• June 26, 2024

Preventing High Cholesterol

Preventing High Cholesterol

Make healthy eating choices

Your body makes all of the cholesterol it needs, so you do not need to obtain cholesterol through foods. Eating lots of foods high in saturated fat and trans fat may contribute to high cholesterol and related conditions, such as heart disease.

What you can do to help prevent cholesterol:

Limit foods high in saturated fat. Saturated fats come from animal products (such as cheese, fatty meats, and dairy desserts) and tropical oils (such as palm oil). Foods that are higher in saturated fat may be high in cholesterol.

Choose foods that are low in saturated fat, trans fat, sodium (salt), and added sugars. These foods include lean meats; seafood; fat-free or low-fat milk, cheese, and yogurt; whole grains; and fruits and vegetables.

Eat foods naturally high in fiber, such as oatmeal and beans (black, pinto, kidney, lima, and others), and unsaturated fats (found in avocados, vegetable oils like olive oil, and nuts). These foods may help prevent and manage high levels of LDL (“bad”) cholesterol and triglycerides while increasing high-density lipoprotein (HDL, or “good”) cholesterol levels.

Prevention steps and strategies

Maintain a healthy weight

Overweight and obesity raise levels of LDL (“bad”) cholesterol. Excess body fat affects how your body uses cholesterol and slows down your body’s ability to remove LDL cholesterol from your blood. The combination raises your risk of heart disease and stroke.
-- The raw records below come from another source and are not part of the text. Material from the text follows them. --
-- ==== Sys2Proof/Laws/Notices.lean ====
section
/-! SUPPORT. The laws of the notice queue (R201): raising a notice keeps the queue's bound, its distinct subjects and its
repeat counts, and touches nothing but the queue and NOTICES_LOST. -/

namespace Sys2Proof.Machine

-- One theorem at a time: the package as one text has more of them than the checker has threads.
set_option Elab.async false

open Sys2Proof

/-! ## What a raising leaves -/

@[simp] theorem raiseIn_slot (k : NoticeKind) (sub : Subject) (v : List Wire) (t : Nat) (c : CommandPort) :
    (raiseIn k sub v t c).slot = c.slot := by unfold raiseIn; split_ifs <;> rfl
@[simp] theorem raiseIn_marker (k : NoticeKind) (sub : Subject) (v : List Wire) (t : Nat) (c : CommandPort) :
    (raiseIn k sub v t c).marker = c.marker := by unfold raiseIn; split_ifs <;> rfl
@[simp] theorem raiseIn_power (k : NoticeKind) (sub : Subject) (v : List Wire) (t : Nat) (c : CommandPort) :
    (raiseIn k sub v t c).power = c.power := by unfold raiseIn; split_ifs <;> rfl
@[simp] theorem raiseIn_heldKind (k : NoticeKind) (sub : Subject) (v : List Wire) (t : Nat) (c : CommandPort) :
    (raiseIn k sub v t c).heldKind = c.heldKind := by unfold raiseIn; split_ifs <;> rfl

/-- NOTICES_LOST, once set, stays set through a raising (R201). -/
theorem raiseIn_lost (k : NoticeKind) (sub : Subject) (v : List Wire) (t : Nat) (c : CommandPort) (h : c.lost = true) :
    (raiseIn k sub v t c).lost = true := by unfold raiseIn; split_ifs <;> simp [h]

@[simp] theorem raise_pending (k : NoticeKind) (sub : Subject) (v : List Wire) (s : State) :
    (raise k sub v s).pending = s.pending := rfl
@[simp] theorem raise_time (k : NoticeKind) (sub : Subject) (v : List Wire) (s : State) : (raise k sub v s).time = s.time := rfl
@[simp] theorem raise_lines (k : NoticeKind) (sub : Subject) (v : List Wire) (s : State) : (raise k sub v s).lines = s.lines := rfl
@[simp] theorem raise_cfg (k : NoticeKind) (sub : Subject) (v : List Wire) (s : State) : (raise k sub v s).cfg = s.cfg := rfl
@[simp] theorem raise_waiting (k : NoticeKind) (sub : Subject) (v : List Wire) (s : State) :
    (raise k sub v s).waiting = s.waiting := rfl
@[simp] theorem raise_mem (k : NoticeKind) (sub : Subject) (v : List Wire) (s : State) : (raise k sub v s).mem = s.mem := rfl
@[simp] theorem raise_ss (k : NoticeKind) (sub : Subject) (v : List Wire) (s : State) : (raise k sub v s).ss = s.ss := rfl
@[simp] theorem raise_sp (k : NoticeKind) (sub : Subject) (v : List Wire) (s : State) : (raise k sub v s).sp = s.sp := rfl
@[simp] theorem raise_rtu (k : NoticeKind) (sub : Subject) (v : List Wire) (s : State) : (raise k sub v s).rtu = s.rtu := rfl
@[simp] theorem raise_fe (k : NoticeKind) (sub : Subject) (v : List Wire) (s : State) : (raise k sub v s).fe = s.fe := rfl
@[simp] theorem raise_lp (k : NoticeKind) (sub : Subject) (v : List Wire) (s : State) : (raise k sub v s).lp = s.lp := rfl
@[simp] theorem raise_de (k : NoticeKind) (sub : Subject) (v : List Wire) (s : State) : (raise k sub v s).de = s.de := rfl
@[simp] theorem raise_cw (k : NoticeKind) (sub : Subject) (v : List Wire) (s : State) : (raise k sub v s).cw = s.cw := rfl
@[simp] theorem raise_tp (k : NoticeKind) (sub : Subject) (v : List Wire) (s : State) : (raise k sub v s).tp = s.tp := rfl
@[simp] theorem raise_mi (k : NoticeKind) (sub : Subject) (v : List Wire) (s : State) : (raise k sub v s).mi = s.mi := rfl
@[simp] theorem raise_cp (k : NoticeKind) (sub : Subject) (v : List Wire) (s : State) :
    (raise k sub v s).cp = raiseIn k sub v s.time s.cp := rfl

/-! ## What a raising keeps -/

/-- Whether a queued notice is the one raised is a matter of its key. -/
theorem sameNotice_iff (k : NoticeKind) (sub : Subject) (n : Notice) : sameNotice k sub n = true ↔ n.key = (k, sub) := by
  simp [sameNotice, Notice.key]

/-- Updating an entry in place leaves every key as it was. -/
theorem bumpQueue_keys (k : NoticeKind) (sub : Subject) (t : Nat) (v : List Wire) (q : List Notice) :
    (bumpQueue k sub t v q).map Notice.key = q.map Notice.key := by
  unfold bumpQueue
  rw [List.map_map]
  refine List.map_congr_left fun n _ => ?_
  simp only [Function.comp_apply]
  split <;> rfl

/-- Raising a notice keeps the queue right (R201). -/
theorem raiseIn_right (k : NoticeKind) (sub : Subject) (v : List Wire) (t : Nat) (c : CommandPort)
    (h : NoticesRight c.notices) : NoticesRight (raiseIn k sub v t c).notices := by
  unfold raiseIn
  split_ifs with h1 h2
  · refine ⟨?_, ?_, ?_⟩
    · simpa [bumpQueue] using h.room
    · simpa only [bumpQueue_keys] using h.distinct
    · intro n hn
      obtain ⟨m, hm, rfl⟩ := List.mem_map.1 hn
      have := h.counted m hm
      split
      · simp only [bumpNotice]; omega
      · exact this
  · refine ⟨?_, ?_, ?_⟩
    · simpa using h2
    · have hnew : (k, sub) ∉ c.notices.map Notice.key := by
        intro hmem
        obtain ⟨m, hm, hk⟩ := List.mem_map.1 hmem
        exact h1 (List.any_eq_true.2 ⟨m, hm, (sameNotice_iff k sub m).2 hk⟩)
      simp only [List.map_append, List.map_cons, List.map_nil, List.nodup_append]
      exact ⟨h.distinct, by simp, fun a ha b hb e => hnew (by
        have : b = (k, sub) := by simpa [Notice.key] using hb
        rw [← this, ← e]; exact ha)⟩
    · intro n hn
      rcases List.mem_append.1 hn with hn | hn
      · exact h.counted n hn
      · have : n = ⟨k, sub, v, 1, t⟩ := by simpa using hn
        subst this
        simp
  · exact h

/-- A queue without its head is right. -/
theorem NoticesRight.tail {n : Notice} {l : List Notice} (h : NoticesRight (n :: l)) : NoticesRight l :=
  ⟨by have := h.room; simp only [List.length_cons] at this; omega, (List.nodup_cons.1 h.distinct).2,
    fun m hm => h.counted m (List.mem_cons_of_mem _ hm)⟩

/-- The empty queue is right. -/
theorem NoticesRight.nil : NoticesRight [] := ⟨by decide, by decide, fun _ h => absurd h (by simp)⟩

end Sys2Proof.Machine
end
To determine whether your weight is in a healthy range, doctors sometimes use waist and hip measurements to measure excess body fat. Talk with your doctor about what a healthy weight is for you and work together on a food and fitness plan to help you reach or maintain a healthy weight.

Get regular physical activity

Physical activity can help you maintain a healthy weight and lower your cholesterol and blood pressure levels. Get active as a family. For adults, the Surgeon General recommends 2 hours and 30 minutes of moderate-intensity exercise, such as brisk walking or bicycling, every week. Children and adolescents should get 1 hour of physical activity every day. Make physical activity a part of each day. Take the stairs instead of the elevator, park a little farther away, walk to the store, or do jumping jacks during commercials.

Quit smoking

Smoking damages your blood vessels, speeds up the hardening of the arteries, and greatly increases your risk for heart disease. If you don’t smoke, don’t start. If you do smoke, quitting will lower your risk for heart disease.

Limit alcohol

Too much alcohol can raise cholesterol levels and levels of triglycerides, a type of fat in the blood.

There is a variety of ways to help lower cholesterol levels, but the best choice is always to work with your doctor to find out which will work best for you.